Clone Code Repository::

git clone https://github.com/rednote-hilab/dots.ocr.git
cd dots.ocr

Installing PyTorch and dependencies::
Depending on your version of CUDA, install the corresponding version of PyTorch. for example:

pip install torch==2.7.0 torchvision==0.22.0 torchaudio==2.7.0 --index-url https://download.pytorch.org/whl/cu128
pip install -e .

Download model weights::
Use the provided script to download the model weights. Note that the folder name of the model save path cannot contain periods, it is recommended to use the DotsOCR::
```
python3 tools/download_model.py
```
Using a Docker image (optional)::
If you encounter installation problems, you can use the officially provided Docker image:
```
git clone https://github.com/rednote-hilab/dots.ocr.git
cd dots.ocr
pip install -e .
```

Deployment method

dots.ocr Recommended vLLM Perform the deployment for optimal inference performance. The following are the steps for vLLM-based deployment:

Registering models to vLLM::

python3 tools/download_model.py
export hf_model_path=./weights/DotsOCR
export PYTHONPATH=$(dirname "$hf_model_path"):$PYTHONPATH
sed -i '/^from vllm\.entrypoints\.cli\.main import main$/a\
from DotsOCR import modeling_dots_ocr_vllm' `which vllm`

Starting the vLLM Service::

CUDA_VISIBLE_DEVICES=0 vllm serve ${hf_model_path} --tensor-parallel-size 1 --gpu-memory-utilization 0.95 --chat-template-content-format string --served-model-name model --trust-remote-code

Running the vLLM API Example::

python3 ./demo/demo_vllm.py --prompt_mode prompt_layout_all_en

Alternatively, use HuggingFace for inference:

python3 demo/demo_hf.py

Document parsing operations

After the vLLM service has started, you can parse an image or PDF file with the following command:

Parsing a single image::

python3 dots_ocr/parser.py demo/demo_image1.jpg

Parsing PDF files::
For multi-page PDFs, it is recommended to set a larger number of threads:
```
python3 dots_ocr/parser.py demo/demo_pdf1.pdf --num_threads 64
```

Layout testing only::

python3 dots_ocr/parser.py demo/demo_image1.jpg --prompt prompt_layout_only_en

Extract text only (exclude headers and footers)::

python3 dots_ocr/parser.py demo/demo_image1.jpg --prompt prompt_ocr

Bounding box based parsing::

python3 dots_ocr/parser.py demo/demo_image1.jpg --prompt prompt_grounding_ocr --bbox 163 241 1536 705

output result

After parsing, dots.ocr generates the following file:

JSON file(e.g. demo_image1.json): contains the bounding box, category and text content of the layout element.
Markdown file(e.g. demo_image1.md): merges all detected text content into Markdown format, with an additional demo_image1_nohf.md Version excludes headers and footers.
visualization image(e.g. demo_image1.jpg): draws the detected bounding box on the original image.

Running Demo

The interactive presentation interface can be started with the following command:

python demo/demo_gradio.py

or run a bounding box-based OCR demo:

python demo/demo_gradio_annotion.py

caveat

Model Save Path: Ensure that the model save path does not contain periods (e.g.

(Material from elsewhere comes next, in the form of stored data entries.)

-- ==== Sys2Proof/Machine/Order.lean ====
section
/-! DEFINITION. What an access instruction reaches (07 R224; 12 R346), its strength, reach and class, and the edges that put
earlier accesses of its threads before it (03 R95-R115; 07 R244). An access performs wholly at its home, one lane after
another; an edge whose reach or mask leaves some party out lets an access perform before an earlier one, as long as no party
inside can tell (DEDUCED, log 2). -/

namespace Sys2Proof.Machine

/-! ### The access of a form -/

/-- The window that a form reaches (03 R91; 12 R341). -/
inductive Win | global | csm | loc | peer
  deriving DecidableEq, Repr

/-- What one lane of a form accesses. -/
structure Access where
  win : Win
  n   : Nat
  rd  : Bool
  wr  : Bool
  deriving DecidableEq, Repr

/-- Bytes of a load or store type (07 R224). -/
def tyBytes : Ty → Nat
  | .ui8 | .si8 | .b8 => 1
  | .ui16 | .si16 | .b16 => 2
  | .ui64 | .si64 | .b64 | .f64 => 8
  | .b128 => 16
  | _ => 4

/-- The access of each form that carries accesses of its threads. -/
def accessOf : Instr → Option Access
  | .ld f _ => some ⟨.global, tyBytes f.ty, true, false⟩
  | .st f _ => some ⟨.global, tyBytes f.ty, false, true⟩
  | .lds f _ => some ⟨.csm, tyBytes f.ty, true, false⟩
  | .sts f => some ⟨.csm, tyBytes f.ty, false, true⟩
  | .latchSet _ | .latchClr _ => some ⟨.csm, 16, false, true⟩
  | .atom f _ c _ | .red f _ c _ => some ⟨if c then .csm else .global, tyBytes f.ty, true, true⟩
  | .mdld _ => some ⟨.global, 1, true, false⟩
  | .mdst _ => some ⟨.global, 1, false, true⟩
  | .ldloc f => some ⟨.loc, tyBytes f.ty, true, false⟩
  | .stloc f => some ⟨.loc, tyBytes f.ty, false, true⟩
  | .codeq _ => some ⟨.global, 1, true, false⟩
  | .fld f _ _ => some ⟨.peer, tyBytes f.ty, true, false⟩
  | .fst f _ _ | .fmcast f _ _ => some ⟨.peer, tyBytes f.ty, false, true⟩
  | .fstBlk .. => some ⟨.peer, 16, false, true⟩
  | .fticket .. | .fsigTret .. | .fsigTpois .. => some ⟨.peer, 16, true, true⟩
  | .fatom f _ _ _ | .fatomc f _ _ _ | .fred f _ _ _ => some ⟨.peer, tyBytes f.ty, true, true⟩
  | _ => none

/-- The strength that a form carries (07 R224, 12 R346). -/
def strengthOf : Instr → Strength
  | .ld _ s | .st _ s | .atom _ _ _ s | .red _ _ _ s | .fld _ s _ | .fst _ s _ | .fstBlk _ s _ | .fatom _ _ s _
  | .fatomc _ _ s _ | .fred _ _ s _ | .fmcast _ s _ => s
  | .latchSet _ => .rel
  | _ => .relaxed

/-- Whether a form's release covers the earlier accesses of its issuing threads (02 R57; 03 R107; 04 R156, R160, R161;
09 R279; 14 R420; 15 R436; 16 R466). -/
def isRelease (i : Instr) : Bool :=
  match i with
  | .pbinit .. | .pbarrive .. | .codepub .. | .cpatch .. | .rgnsw .. | .tlbsd .. | .rcpin .. | .rcunpin .. | .rcretire ..
  | .rcdrop .. | .fsigTret .. | .fsigTpois .. | .wqpush .. | .spawn .. | .tsubmit .. | .ctxload .. => true
  | _ => strengthOf i == .rel || strengthOf i == .ar

/-- Whether a form's access acts as an acquire when it performs. -/
def isAcquire (i : Instr) : Bool := strengthOf i == .acq || strengthOf i == .ar

/-- The reach and the mask of a strong access, a fence or a barrier form (03 R95, R97). -/
structure Scope where
  reach : Reach
  mask  : BitVec 6
  deriving DecidableEq, Repr

/-- The reach of an order descriptor (07 R225). -/
def descReach (d : BitVec 9) : Reach := (Reach.ofBits (d.extractLsb' 6 3)).getD .device

/-- The scope of an order descriptor. -/
def descScope (d : BitVec 9) : Scope := ⟨descReach d, d.extractLsb' 0 6⟩

/-- SYS of a FAB form: `.SYSTEM` (12 R347). -/
def fabSystem : Instr → Bool
  | .fld _ _ y | .fst _ _ y | .fstBlk _ _ y | .fatom _ _ _ y | .fatomc _ _ _ y | .fred _ _ _ y | .fmcast _ _ y
  | .fticket _ y | .fsigTret _ y | .fsigTpois _ y | .fflush _ y => y
  | _ => false

/-- The order descriptor of a form: its field, whose default is `.DEVICE` for every class (07 R225); the FAB forms carry
none, reach `.POD` or `.SYSTEM` and name every class (12 R347), and so do the latch acts at `.CLUSTER` (03 R117). -/
def descOf (i : Instr) : BitVec 9 :=
  if engineOf i = .fab then (if fabSystem i then 0x13F else 0x0FF)
  else
  match i with
  | .latchSet _ => 0x07F
  | _ =>
  match i.form.map Form.body with
  | some (.regs f) => (match i with | .fence .. | .promote .. => f.a | _ => f.b) |> fun o =>
    match o with | .imm v => v | _ => 0x0BF
  | _ => 0x0BF

/-- The scope that a form's own strength has: a phase-barrier form names its reach (04 R124). -/
def scopeOf (i : Instr) : Scope :=
  match i with
  | .texport _ r _ | .pbinit _ r | .pbarrive _ r _ _ | .pbwait _ r => ⟨r, 0x3F⟩
  | _ => descScope (descOf i)

/-- Whether a descriptor names class I (03 R97). -/
def namesFetch (d : BitVec 9) : Bool := d.getLsbD 5

/-- The observer class of an operation's accesses (03 R97; 13 R373); none where the table lists none, which every mask then names
(DEDUCED, log 2). -/
def classOf (i : Instr) : Option Nat :=
  match i with
  | .codepub _ | .cpatch .. => some 5
  | .mload .. | .mstore .. | .mred .. => some 2
  | _ =>
    match engineOf i with
    | .lme => some 0
    | .cpe | .tbe => some 1
    | .fab => some 3
    | _ => none

/-- Whether a mask names a class. -/
def names (m : BitVec 6) : Option Nat → Bool
  | some c => m.getLsbD c
  | none => true

/-! ### Where a lane's access lies -/

/-- A range of bytes that an access touches, or the metadata of a granule, a location of its own (07 R250). -/
inductive Span
  | va (asid lo n : Nat)
  | mdata (asid lo n : Nat)
  | csm (crew lo n : Nat)
  | peer (ep lo n : Nat)
  deriving DecidableEq, Repr

/-- Whether two ranges share a byte. -/
def Span.meets : Span → Span → Bool
  | .va a x m, .va b y n | .mdata a x m, .mdata b y n => a == b && x < y + n && y < x + m
  | .csm a x m, .csm b y n => a == b && x < y + n && y < x + m
  | .peer a x m, .peer b y n => a == b && x < y + n && y < x + m
  | _, _ => false

/-- The core and window that a CSM pointer names for a crew, whatever its range. -/
def Crew.csmTarget (c : Crew) (ptr : Nat) : Option (Nat × Bool) :=
  (coreAt c.core (sext 4 (bitsNat ptr 27 24)) (sext 4 (bitsNat ptr 31 28))).map fun core => (core, bitNat ptr 23)

/-- The CSM pieces of a lane: its pointer and effective offset (07 R228). -/
def State.lanePieces (s : State) (c : Crew) (a : LaneAcc) (n : Nat) : List CsmPart :=
  match c.csmTarget a.addr.toNat with
  | some (core, window) => s.csmParts c core window a.off n
  | none => []

/-- The storage ranges behind a virtual range, page by page, as the tables stand: two addresses of one byte are the same
byte (03 R105). -/
def State.backing (s : State) (asid va n : Nat) : List (Nat × Nat) :=
  let part (v k : Nat) : List (Nat × Nat) :=
    match s.walk asid v with
    | .ok t => ((placeOf (t.pa v)).key.map fun key => (key, k)).toList
    | _ => []
  let k := min n (4096 - va % 4096)
  part va k ++ (if k < n then part (va + k) (n - k) else [])

/-- Two lists of storage ranges share a byte. -/
def partsMeet (xs ys : List (Nat × Nat)) : Bool := xs.any fun u => ys.any fun v => u.1 < v.1 + v.2 && v.1 < u.1 + u.2

/-- A range at an endpoint: the module's own pod window when the endpoint is its own (12 R345). -/
def State.peerSpan (s : State) (ep lo n : Nat) : Span := if ep = s.endpoint then .va 4095 lo n else .peer ep lo n

/-- The ranges of a lane's access: a multicast's lie at each of its targets (12 R363). -/
def State.laneSpans (s : State) (o : Op) (a : LaneAcc) : List Span :=
  match accessOf o.instr, s.crew? o.crew with
  | some x, some c =>
    match x.win, o.instr with
    | .csm, _ => (s.lanePieces c a x.n).map fun p => .csm p.crew p.off p.n
    | .peer, .fmcast .. => o.targets.map fun e => s.peerSpan e a.addr.toNat x.n
    | .peer, _ => [s.peerSpan a.off a.addr.toNat x.n]
    | _, .mdld _ | _, .mdst _ => [.mdata (s.asidOf c) (a.addr.toNat / 16 * 16) 16]
    | _, _ => [.va (s.asidOf c) a.addr.toNat x.n]
  | _, _ => []

/-- Argument n of an operation. -/
def Op.arg (o : Op) (n : Nat) : Nat := (o.args.getD n 0).toNat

DotsOCR), otherwise it may result in module loading errors.
image resolution: The recommended image resolution is no more than 11289600 pixels, with a DPI setting of 200 for PDF resolution.
Special Character Handling: Consecutive special characters (e.g. ... maybe _) may result in an output exception, it is recommended to use the prompt_layout_only_en maybe prompt_ocr Tip.

application scenario

Analysis of academic papers
dots.ocr efficiently parses text, formulas and tables in academic papers to produce structured JSON data and Markdown documents for researchers to organize their literature.
Processing of financial reports
For financial reporting, dots.ocr accurately extracts table and text content and generates tables in HTML format for easy data analysis and archiving.
Multilingual Documentation
Supports parsing in 100 languages, suitable for handling multilingual contracts, legal documents, etc., ensuring accurate extraction of content and layout.
Organization of educational materials
Parses textbooks, test papers, and other educational materials to extract formulas (in LaTeX format) and text, making it easy for teachers and students to organize learning resources.

QA

What languages does dots.ocr support?
dots.ocr supports 100 languages, including English, Chinese, Tibetan, Russian, etc., and especially excels in low-resource languages.
How to handle large PDF files?
utilization parser.py script and set the --num_threads parameter (e.g. 64) to speed up parsing of multi-page PDFs.
How is the parsing result output?
Results include JSON files (structured data), Markdown files (text content) and visual images (with bounding boxes).
How do I resolve model loading errors?
Ensure that the model save path does not contain periods (e.g., by using the DotsOCR) and check that the vLLM registration script is executed correctly.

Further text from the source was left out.